Hmmm Lets study this a little further...

Hi Friends

I've been reading a lot lately about the extreme poverty on many reserves in this country. The reality is that third world conditions do not just apply to the reserves, but also for many aboriginals, it extends to the urban centers as well.
This, like every issue surrounding aboriginal communities has been thoroughly studied.

Canada has paid a hefty price economically, as well as reputation wise for the commission of, and then the shelving of these studies. The First Nations have also paid dearly for these ignored recommendations. Trust is gone, replaced by cynicism, reputations are tarnished, fed by racist hate speak around aboriginal issues, and hope has vanished for our young and elders alike.

The residential school survivors are dying off with no chance to tell their stories.

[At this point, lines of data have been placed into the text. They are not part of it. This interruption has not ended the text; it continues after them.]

-- ==== Sys2Proof/Machine/Fir.lean ====
section
/-! DEFINITION. Unit U5: the low-pass designer and the FIR filter (spec 44_fir_filter). A new instance is appended to
the list of its kind, and its handle is its index (notes/assumptions/33.md). -/

namespace Sys2Proof.Machine

open Sys2Proof.Config (Params)

/-! ## Instances -/

/-- Replaces element `k`. -/
def replaceAt {α : Type} (l : List α) (k : Nat) (a : α) : List α := l.set k a

/-- A data-path operation that completes: its result, and the state it leaves. -/
def give (r : Result) (s : State) : Host.Outcome State Fault Refusal := .next (complete r s)

/-! ## The designer (R221) -/

/-- The length forced odd: `n + ((n + 1) mod 2)`. -/
def oddLength (n : Nat) : Nat := n + (n + 1) % 2

/-- The window at tap `i` of `N`, with `theta = 2 pi (i + 1) / (N + 1)`. -/
def windowAt (c : Params) (N i : Nat) : Rat :=
  Config.windowA0 - Config.windowA1 * cosTurns c (mkRat (i + 1) (N + 1))
    + Config.windowA2 * cosTurns c (mkRat (2 * (i + 1)) (N + 1))

/-- The un-normalised tap `i` of `N` at the relative cutoff `fr`. -/
def rawTap (c : Params) (fr : Rat) (N i : Nat) : Rat :=
  let centre := N / 2
  if i = centre then 2 * piRat * fr
  else
    let k : Rat := (i : Rat) - centre
    sinTurns c (fr * k) / k * windowAt c N i

/-- The sum of a sequence. -/
def sumRat : List Rat → Rat
  | [] => 0
  | x :: xs => x + sumRat xs

/-- The un-normalised taps. -/
def rawTaps (c : Params) (rate f : Rat) (n : Nat) : List Rat :=
  (List.range (oddLength n)).map (rawTap c (f / rate) (oddLength n))

/-- The taps over their sum `t`. Where `t` is 0 though the exact taps do not sum to zero, the quotients are free values
(notes/assumptions/42.md). -/
def normalizeTaps (c : Params) (v : List Rat) (t : Rat) : List Rat :=
  if t = 0 then (List.range v.length).map fun k => binary32Value (Config.lowpassTap k)
  else v.map fun x => rndApprox c (x / t)

/-- `get_lowpass_fir_coeffs(rate, f, n)` (R221), or none where every tap is zero, that is for `f = 0` (G10). -/
def lowpass (c : Params) (rate f : Rat) (n : Nat) : Option (List Rat) :=
  if f = 0 then none else some (normalizeTaps c (rawTaps c rate f n) (sumRat (rawTaps c rate f n)))

/-! ## The filter (R223 to R225) -/

/-- `fir.new(coefs, step)` (R223): reversed coefficients, a history of zeros. -/
def Fir.make (c : Params) (coefs : List Rat) (step : Nat) : Fir :=
  { c := (coefs.map (rnd32 c)).reverse, step := step, buf := List.replicate ((coefs.length - 1) * step) 0, n := 0 }

/-- `H = (L - 1) * step`, the history's length (R23). -/
def Fir.history (f : Fir) : Nat := (f.c.length - 1) * f.step

/-- `f.load(samples)` (R224). A block of odd length in a filter of step 2 is loaded as it stands. DESIGN CHOICE
(notes/assumptions/25.md). -/
def Fir.load (f : Fir) (samples : List Rat) : Fir :=
  { f with buf := f.buf.drop (f.buf.length - f.history) ++ samples, n := samples.length }

/-- The sum of `c[k] * buf[k * step]`. -/
def dot : List Rat → List Rat → Nat → Rat
  | [], _, _ => 0
  | c :: cs, buf, step => c * buf.headD 0 + dot cs (buf.drop step) step

/-- `f.get(i)` (R225), for `i` inside the block last loaded. -/
def Fir.get (f : Fir) (i : Nat) : Rat := dot f.c (f.buf.drop i) f.step

/-! ## The meanings -/

/-- `get_lowpass_fir_coeffs` (R221). -/
def execGetLowpassFirCoeffs (rate f : Rat) (n : Nat) (s : State) : Host.Outcome State Fault Refusal :=
  if 0 < rate ∧ 0 ≤ f ∧ 0 < n then
    match lowpass Config.chip rate f n with
    | some coefs => give (.reals coefs) s
    | none => .refused .zeroSum
  else .refused .badOperand

/-- `fir.new` (R223). -/
def execFirNew (coefs : List Rat) (step : Nat) (s : State) : Host.Outcome State Fault Refusal :=
  if coefs ≠ [] ∧ 0 < step then
    give (.handle s.firs.length) { s with firs := s.firs ++ [Fir.make Config.chip coefs step] }
  else .refused .badOperand

/-- `fir.load` (R224). -/
def execFirLoad (fir : Nat) (samples : List Rat) (s : State) : Host.Outcome State Fault Refusal :=
  match s.firs[fir]? with
  | none => .refused (.noInstance fir)
  | some f => give .nothing { s with firs := replaceAt s.firs fir (f.load samples) }

/-- `fir.get` (R225): the exact sum; outside the block it is refused. -/
def execFirGet (fir : Nat) (i : Int) (s : State) : Host.Outcome State Fault Refusal :=
  match s.firs[fir]? with
  | none => .refused (.noInstance fir)
  | some f => if 0 ≤ i ∧ i < f.n then give (.real (f.get i.toNat)) s else .refused (.getOutOfRange i)

end Sys2Proof.Machine
end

The damage done to these communities is being passed off as a failing by the first nations. The government and much of society in general, refuse to acknowledge the genocide perpetrated by their colonialist policies while admonishing the First Nations to "get over it already". The youth in these communities are turning to suicide or to gang activity to deal with the sense of hopelessness they feel by the marginalized lives they lead. The social ills in these communities are only compounded by the sub standard housing and lack of employment, undelivered health care and poor education. The lack of will of those in government to address these issues head on and to do something concrete about them is glaringly obvious with every study shelved or dismissed as unworkable.


The more diabolical reason, that these studies get commissioned, then shelved, may be that the government only commissions these expensive studies to; (A) employ their friends and family
(B) "leak" more defamatory misinformation about the First Nation people
(C) never end their intent to deny the first nations a viable existence, or even more nefariously, finally and forever "rid themselves of the Indian problem" a quest started on in 1876 by Duncan Campbell Scott and the inaugural Indian Act legislation.

Here, I want to suggest yet another study. Lets find out once and for all, why all the studies, and truthfully, why no action?